There are a few things to change to make the PR mergeable (to compile the doc, you need sphinx-gallery):

  • As dicussed with @bellet, the iris dataset is maybe not the most expressive dataset for metric learning, we might want to find a dataset where classes are even more mixed and where metric learning gives a very advantageous separation
  • Some parts seem to be broken (see the logo "broken"), I need to see why
  • On my computer, the plan of the notebook appears in the left toolbar, we might not want that (we might want to see only two tabs (because we have two examples in metric-learn/examples) on the left sidebar and not tens of tabs)
  • Some examples seem not to work super well in terms of separation, I need to see why

@bellet
Copy link
Member

bellet commented Mar 13, 2019

I assume that in this PR you will also be fixing #141

@bhargavvader
Copy link
Contributor

Glad to see this going into documentation soon 💃

@bellet
Copy link
Member

bellet commented Mar 14, 2019

And this fixes #153

@wdevazelhes
Copy link
Member Author

I assume that in this PR you will also be fixing #141

And this fixes #153

Yes indeed, thanks, I forgot to add it in the PR description
Done now

@wdevazelhes
Copy link
Member Author

Regarding the dataset, should I go for the faces dataset for instance ? (Probably the supervised version since we use _Supervised algorithms here)

@wdevazelhes
Copy link
Member Author

wdevazelhes commented Mar 14, 2019

I just ran another make html (after merging with master, and cleaning my folder), and now there's no "broken" message anymore (however no image is printed, only the sphinx gallery default logo, but anyway I don't know what we would want to appear here ? A concatenation of all images printed ? I think only the first image should appear (see: https://sphinx-gallery.readthedocs.io/en/latest/tutorials/index.html#notebook-styled-examples and https://sphinx-gallery.readthedocs.io/en/latest/tutorials/plot_notebook.html#sphx-glr-tutorials-plot-notebook-py))

@bellet
Copy link
Member

bellet commented Mar 14, 2019

Regarding the dataset, should I go for the faces dataset for instance ? (Probably the supervised version since we use _Supervised algorithms here)

Yes. Digits could also be an option. Note that you will have to use dimensionality reduction (say t-SNE) to visualize things in 2D.

Otherwise we could work with a 2D or 3D dataset but there is not so many nice things to show in such cases

@wdevazelhes
Copy link
Member Author

Yes. Digits could also be an option. Note that you will have to use dimensionality reduction (say t-SNE) to visualize things in 2D.

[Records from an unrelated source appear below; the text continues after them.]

-- ==== Sys2Proof/Laws/State.lean ====
section
/-! SUPPORT. One lemma per field per update of the state: what each update leaves and what it sets. -/
namespace Sys2Proof.Machine
set_option Elab.async false

variable (s : State)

Otherwise we could work with a 2D or 3D dataset but there is not so many nice things to show in such cases

Allright, I tried to launch the example with digits, but there is a conditionning problem with SDML, so I think we'll need to wait for #162 to be merged to finish this one

@wdevazelhes
Copy link
Member Author

Here is a first result of plotting with the faces dataset (with the digits dataset points are already well separated out with tsne on the raw dataset):

tsne from the raw dataset:
image

tsne after lmnn:
image

tsne after sdml:
image

tsne after lsml:
image

tsne after nca:
image

tsne after lfda:
image

RCA failed (I still need to understand why)

The improvement is not very clear, except maybe for lmnn, but for lfda for instance it's worse... Though it could work with appropriate tuning.
I took faces because in the PR for NCA it's one dataset where we had a significant improvement (see this figure: https://user-images.githubusercontent.com/31916524/41354636-c759ddce-6f1f-11e8-8ac9-9a9fd36b8af2.png), but I'll try with balance, it was also good and it's easy to fetch now with scikit-learn with the openml fetcher.

@wdevazelhes
Copy link
Member Author

I tried with the balance dataset and reducing the dimension gives a bit weird results (like I think balance kind of defines a grid of regularly spaced points, which seems a bit like an artificial dataset) (but anyway running the default version of the algos didn't work so much either)
I also tried with the isolet dataset and it didn't work that much
So in the end I think the best for now is the faces dataset.
Maybe I can re-run the faces dataset, but this time grid-searching for the best parameters
I'll also try to find another dataset hoping it would work better

@bellet
Copy link
Member

bellet commented Apr 4, 2019

An option would be to add some noise dimensions (this is a bit artificial but will definitely work)

Otherwise you have to look for harder datasets - if they t-SNE visualization is already very good on the original representation, it is hard to obtain clear visual improvements

@wdevazelhes
Copy link
Member Author

wdevazelhes commented Apr 5, 2019

That's right, it works really well indeed with noise:

Here are the images with 5 columns of gaussian noise N(0, 10) added to make_blobs dataset (the legend with sepal etc is wrong, but the image is good, it's the results after applying t-sne):
tsne on original space:
image

tsne after LMNN:
image

tsne after ITML:
image

tsne after SDML:
image

tsne after LSML:
image

tsne after NCA:
image

tsne after LFDA:
image

tsne after RCA:
image

So maybe we can use this with a quick intro paragraph saying "let's say we have a noisy dataset: let's take iris and add some columns of noise etc.." ?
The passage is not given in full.